We have studied the photoluminescence (PL) response of InGaN/GaN heterostructure nanowire arrays (NWA) while being exposed to different kinds of oxidizing and reducing gases as well as to humidity (Figure 1a) [6,7,8,9,10]. As III-nitrides tend to form thin, native surface oxide layers when exposed to ambient air, their chemical interactions are similar to those on more traditionally studied kinds of metal oxides (MOX). As InGaN/GaN NWAs exhibit efficient photoluminescence up to temperatures of 200 °C and more, PL measurements can be performed at temperatures approaching those of conventional resistive MOX gas sensors. As localized adsorbate-adsorbent reactions are directly answered by a local PL output, the PL response of InGaN/GaN NWAs provides a more direct view onto surface adsorption processes than conventional resistive MOX gas sensors.

3. Results

Figure 1b shows that our NWAs exhibit a quenching response when exposed to O₂ in a N₂ background. Quenching responses are also observed when tiny concentrations (ppm and below) of NO₂ and O₃ are admixed to synthetic air (SA) [6,10]. Enhancing responses to water vapor can be observed when H₂O exposures are performed in N₂ (Figure 1c) and when these are maintained for prolonged periods of time and at high illumination levels [7,10]. We attribute this enhancing behavior to the photo-electrochemical generation of passivating H⁺ and OH^- fragments. Reducing gas species (e.g. EtOH) give rise to enhancing responses only when the NWAs are operated in SA and at elevated temperatures. No responses to reducing gases are observed when these are applied in inert N₂ backgrounds. Reducing gas species therefore are detected in an indirect manner by consuming quenching oxygen adsorbates and by forming enhancing H₂O ones as these interact with oxygen species co-adsorbed in reactive backgrounds of ambient or synthetic air [8,10].

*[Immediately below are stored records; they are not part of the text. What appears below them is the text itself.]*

/-! ## Launches (R371 to R375) -/

/-- A launch record keeps R373. -/
def launchFieldsOk (r : List Byte) : Bool :=
  let w := leAt r 36 4
  let g := lGroups r
  zeroBytes r 96 32 && leAt r 88 8 < 2 ^ 57 && leAt r 72 8 < 2 ^ 57 && leAt r 64 8 < 2 ^ 57 && zeroBytes r 58 6 &&
  leAt r 48 4 < 2 ^ 22 && leAt r 40 4 < 2048 && w < 2 ^ 18 && bits w 4 3 == 0 && leAt r 32 4 < 2 ^ 20 && zeroBytes r 26 6 &&
  1 ≤ g && g ≤ 16 && 1 ≤ lBpc r && lBpc r ≤ 16 && leAt r 20 2 != 0 && leAt r 22 2 != 0 && leAt r 24 2 != 0 &&
  1 ≤ lLanes r && lLanes r ≤ 32 * g && (List.range g).all (fun i => 1 ≤ lUnits r i && lUnits r i ≤ 12) &&
  lSp r % 256 == 0 && lSp r ≤ 2 ^ 21 && leAt r 64 8 % 64 == 0 && leAt r 72 8 % 8 == 0 && leAt r 88 8 % 8 == 0
/-- The state in which a partition's cores are empty and all its own, to ask what could ever fit. -/
def emptied (s : State) (p : Nat) : State :=
  { s with groups := [], blocks := [], cores := kmap (fun _ c => { c with division := none }) s.cores
           dies := kmap (fun _ d => { d with reservation := none, claims := [] }) s.dies
           mgmt := { s.mgmt with mcpair := kmap (fun _ m => if bitOf m p then 2 ^ p else 0) s.mgmt.mcpair, holder := [] } }
/-- A block of the launch fits an empty core, and a cluster the partition's cores of some die (R52, R371). -/
def launchFits (s : State) (r : List Byte) : Bool :=
  let n := launchNeed r
  fitsDivision n.pword (n.units.map (· + 4)).sum n.sp (4 * n.units.length * pAcch n.pword) &&
  (List.range 8).any fun d => (reserve (emptied s n.part) d none (List.replicate (lBpc r) n) []).isSome
/-- What a launch record is refused with, in the order of R371. -/
def launchCode (s : State) (q : Nat) (r : List Byte) : Option Nat :=
  if !launchFieldsOk r then some 3
  else if lPart r ≠ qOwner s q then some 4
  else if !validPword (lPword r) then some 5
  else if !launchFits s r then some 6
  else none
/-- The status word of a refused launch, when its record names one; nothing while its page migrates. -/
def refusedStatus (s : State) (q code : Nat) (r : List Byte) : Option State :=
  let a := leAt r 88 8
  if a = 0 ∨ a % 8 ≠ 0 ∨ 2 ^ 57 ≤ a then some s else releaseWrite s (qOwner s q) a (.set (4 + 256 * code))
/-- Begin a launch: it holds its queue, and its first cluster joins a distributor's list. -/
def beginLaunch (s : State) (q : Nat) (r : List Byte) : State :=
  let id := s.fresh
  let l : Launch := { identity := q + 65536 * (queueAt s q).head.toNat, queue := q, bytes := r }
  let s := consume { s with fresh := s.fresh + 1, launches := kput s.launches id l } q
  let s := setQueue s q { queueAt s q with holds := some id }
  modDie s (launchDie s (lPart r)) fun d => { d with waiting := d.waiting ++ [.launch id (lPri r)] }
/-- QUEUE_ENTRY_LAUNCH (R370 to R375). The record is read once; the entry waits while its page, or that of a refusal's status word, migrates. -/
def execQueueEntryLaunch (q : Nat) (s : State) : Out :=
  .next (entryTurn s q (kindIs 1) fun e s =>
    let a := leAt e 0 8
    let new := (queueAt s q).held.length = 64
    if a % 256 ≠ 0 then refuse s q 3
    else if new ∧ deviceWaits s (qOwner s q) .read a 256 then s
    else
      let r := headRecord s q e
      let s := if new then markRead s (qOwner s q) a 256 else s
      match r with
      | none => refuse s q 2
      | some r =>
        let s := if new then holdEntry s q (e ++ r) else s
        match launchCode s q r with
        | some code => match refusedStatus s q code r with | some s => refuse s q code | none => s
        | none => beginLaunch s q r)

/-! ## Task entries (R371, R378) -/

/-- Place a host record; the queue waits while the node's ring is full, and while its descriptor's page migrates. -/
def taskEntry (s : State) (q : Nat) (e : List Byte) : State :=
  let p := qOwner s q
  let r := { recOf e with origin := 0, stamp := stampNow s }
  let die := homeDie s p r.node
  if nodeHeld s die p r.node then s
  else match nodeFor s die p r.node with
  | none => refuse (nodeWalk s p die r.node) q 7
  | some d =>
    match placeRec s p die d r with
    | some s => consume s q
    | none => setQueue s q { queueAt s q with taskRetry := true }
/-- QUEUE_ENTRY_TASK (R378). -/
def execQueueEntryTask (q : Nat) (s : State) : Out := .next (entryTurn s q (kindIs 2) fun e s => taskEntry s q e)
/-- TASK_ENTRY_RETRY (R371): the entry that waits, as it was read and found good; a tail overrun halts the queue before it is consumed. -/
def execTaskEntryRetry (q : Nat) (s : State) : Out :=
  .next (if qRuns s q && (queueAt s q).taskRetry then
      if overrun (queueAt s q) then haltQueue s q 0x0A
      else match headEntry s q with
        | some e => taskEntry s q e
        | none => s
    else s)

/-! ## Cairn entries (R379) -/

/-- A page as arming needs it: readable in the translation, with its write bit standing for pwrite (R379): a trap code, a wait, or its tier, its
address and its entry; and the state after its walk (R393, R396). -/
def armPage (s : State) (p va : Nat) : Sum (Option Nat) (Nat × Nat × Nat) × State :=
  (match deviceJudge s p .read va with
    | .trap c _ => .inl (some c)
    | .park _ => .inl none
    | .ok tier _ frame pte => if bitOf pte 2 then .inr (tier, frame * 65536 + va % 65536, pte) else .inl (some 6), deviceWalk s p .read va 1)
/-- The checks of R306 on an arming entry: a trap code, a wait for a migrating page, or the region's place and the record; and the state after
the walks they come to. -/
def entryChecks (s : State) (p : Nat) (e : List Byte) : Sum (Option Nat) (Nat × Option TaskRec) × State :=
  let base := leAt e 0 8
  let size := leAt e 8 4
  let (write, post) := (bitOf (leAt e 48 4) 0, bitOf (leAt e 48 4) 1)
  let va := leAt e 16 8
  let ra := leAt e 32 8
  let go := fun (a : Nat) => if 2 ^ 57 ≤ a then Xlate.trap 6 2 else deviceJudge s p .read a
  let stop := fun (x : Xlate) => match x with | .trap c _ => some (some c) | .park _ => some none | .ok _ _ _ _ => none
  if leAt e 48 4 ≥ 8 || leAt e 12 4 == 0 || !(write || post) || size == 0 || 65536 < size ||
     base / 65536 != (base + size - 1) / 65536 || (post && ra % 8 != 0) then (.inl (some 0x13), s)
  else
    let s := if post then markRead s p ra 64 else s
    let rs := if post then [go ra, go (ra + 63)] else []
    match rs.findSome? stop with
    | some c => (.inl c, s)
    | none =>
      match (if post then deviceRead s p ra 64 else some []) with
      | none => (.inl (some 7), s)
      | some bytes =>
        if 2 ^ 57 < base + size || (write && 2 ^ 57 < va + 8) then (.inl (some 6), s)
        else if write && va % 8 ≠ 0 then (.inl (some 9), s)
        else match armPage s p base with
          | (.inl c, s) => (.inl c, s)
          | (.inr (tier, pa, pte), s) =>
            if tier ≠ 0 ∨ bitOf pte 10 ∨ (homeSlice s pa).isNone then (.inl (some 6), s)
            else match (if write then armPage s p va else (.inr (0, 0, 0), s)) with
              | (.inl c, s) => (.inl c, s)
              | (.inr _, s) =>
                if !post then (.inr (pa, none), s)
                else
                  let r := { recOf bytes with origin := 4 }
                  let die := homeDie s p r.node
                  let s := nodeWalk s p die r.node
                  if nodeHeld s die p r.node then (.inl none, s)
                  else if (nodeFor s die p r.node).isNone then (.inl (some 0x12), s) else (.inr (pa, some r), s)
/-- The result word of a cairn entry, as a release at system scope; nothing while its page migrates. -/
def resultWrite (s : State) (p va v : Nat) : Option State :=
  if va % 8 ≠ 0 ∨ 2 ^ 57 ≤ va then some s
  else match deviceJudge s p .write va with
    | .trap _ _ => some (deviceWalk s p .write va 8)
    | _ => releaseWrite s p va (.set v)
/-- Consume a cairn entry after its result; it waits while the result's page migrates. -/
def cairnResult (s0 s : State) (q va v : Nat) : State :=
  match resultWrite s (qOwner s q) va v with | some s => consume s q | none => s0
/-- QUEUE_ENTRY_CAIRN_ARM (R379). -/
def execQueueEntryCairnArm (q : Nat) (s : State) : Out :=
  .next (entryTurn s q (kindIs 3) fun e s =>
    let p := qOwner s q
    let refused := fun (s : State) (c : Nat) => cairnResult s s q (leAt e 40 8) (65536 * c)
    match entryChecks s p e with
    | (.inl none, s1) => s1
    | (.inl (some c), s1) => refused s1 c
    | (.inr (pa, task), s1) =>
      let n := (homeSlice s1 pa).getD 0
      let dom := domSlices s1 pa
      match freeCairn s1 n with
      | none => refused s1 0x14
      | some i =>
        if dom.any fun k => 256 ≤ (kget ({} : Slice) s1.slices k).filters.length then refused s1 0x14
        else
          let h := 64 * n + i
          let c : Cairn := { part := p, base := pa, size := leAt e 8 4, total := leAt e 12 4, write := bitOf (leAt e 48 4) 0
                             post := bitOf (leAt e 48 4) 1, rearm := bitOf (leAt e 48 4) 2, wordVa := leAt e 16 8, value := leAt e 24 8, task := task }
          let s2 := dom.foldl (fun s k => modSlice s k fun sl => { sl with filters := sl.filters ++ [h] }) (setCairn s1 h c)
          cairnResult s1 s2 q (leAt e 40 8) (h + 2 ^ 31))
/-- QUEUE_ENTRY_CAIRN_DISARM (R379). -/
def execQueueEntryCairnDisarm (q : Nat) (s : State) : Out :=
  .next (entryTurn s q (kindIs 4) fun e s =>
    let h := leAt e 0 4
    match ownCairn s (qOwner s q) h with
    | some c => cairnResult s (freeEntryOf s h c) q (leAt e 40 8) 1
    | none => cairnResult s s q (leAt e 40 8) 0)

Figure 1. (a) Detection of adsorbate-induced changes in the PL emission response of InGaN/GaN nanowire heterostructure arrays (NWA); (b,c) typical PL response data as a function of the applied gas (vapor) concentration. Full lines represent fits to Langmuir adsorption isotherms (Equation (1)). Differently colored symbols/lines correspond to increasing NWA temperatures (black: 25 °C; red: 150 °C).

Figure 1. (a) Detection of adsorbate-induced changes in the PL emission response of InGaN/GaN nanowire heterostructure arrays (NWA); (b,c) typical PL response data as a function of the applied gas (vapor) concentration. Full lines represent fits to Langmuir adsorption isotherms (Equation (1)). Differently colored symbols/lines correspond to increasing NWA temperatures (black: 25 °C; red: 150 °C).

A characteristic observed across all kinds of analytes is that the concentration dependence of the PL response, $R_{PL}(p_{gas},T)$, consistently follows Langmuir isotherms which are easy to interpret regarding adsorbate-specific adsorption energies $E_{ads}$:

$$R_{PL}\left(p_{gas},T\right)=R_{PL\_sat}\frac{p_{gas}}{p_{gas}+P_{00}exp\left[-\frac{E_{ads}}{k_{B}T}\right]};P_{00}\approx {10}^{12} Pa.$$

(1)

A second important parameter is the position of the gas sensitivity window, i.e. the range of gas partial pressures in which gas-induced changes in the PL response can be observed. A convenient parameter that characterizes this position is the value of $p_{gas}=p_{1/2}$ at which the PL response takes on half of its saturation value $R_{PL\_sat}$.

Regarding both parameters, the most important observations are the following:

(i)

For a given NWA operation temperature $T$, the value of $p_{1/2}$ is exponentially dependent on $E_{ads}$, i.e. small changes in $E_{ads}$ give rise to huge changes in gas sensitivity [6,10];

(ii)

For a given sensor operation temperature $T$, the value of $E_{ads}$ for a given adsorbate scales with the electron affinity, $E_A$, of the adsorbate [6,10]. The value of the electron affinity is defined as the energy gained upon attaching an electron ($e^{-}$) to an adsorbate species $X$: $X+e^{-}\to X^{-}$;

(iii)

For each analyte studied the best-fitting value of $E_{ads}$ is not an adsorbate-specific constant but rather a linear function of the sensor operation temperature. This peculiar behavior can be explained by assuming that test gases compete with background gases for common adsorption sites [9,10].

A full account of our data will be represented in reference [10].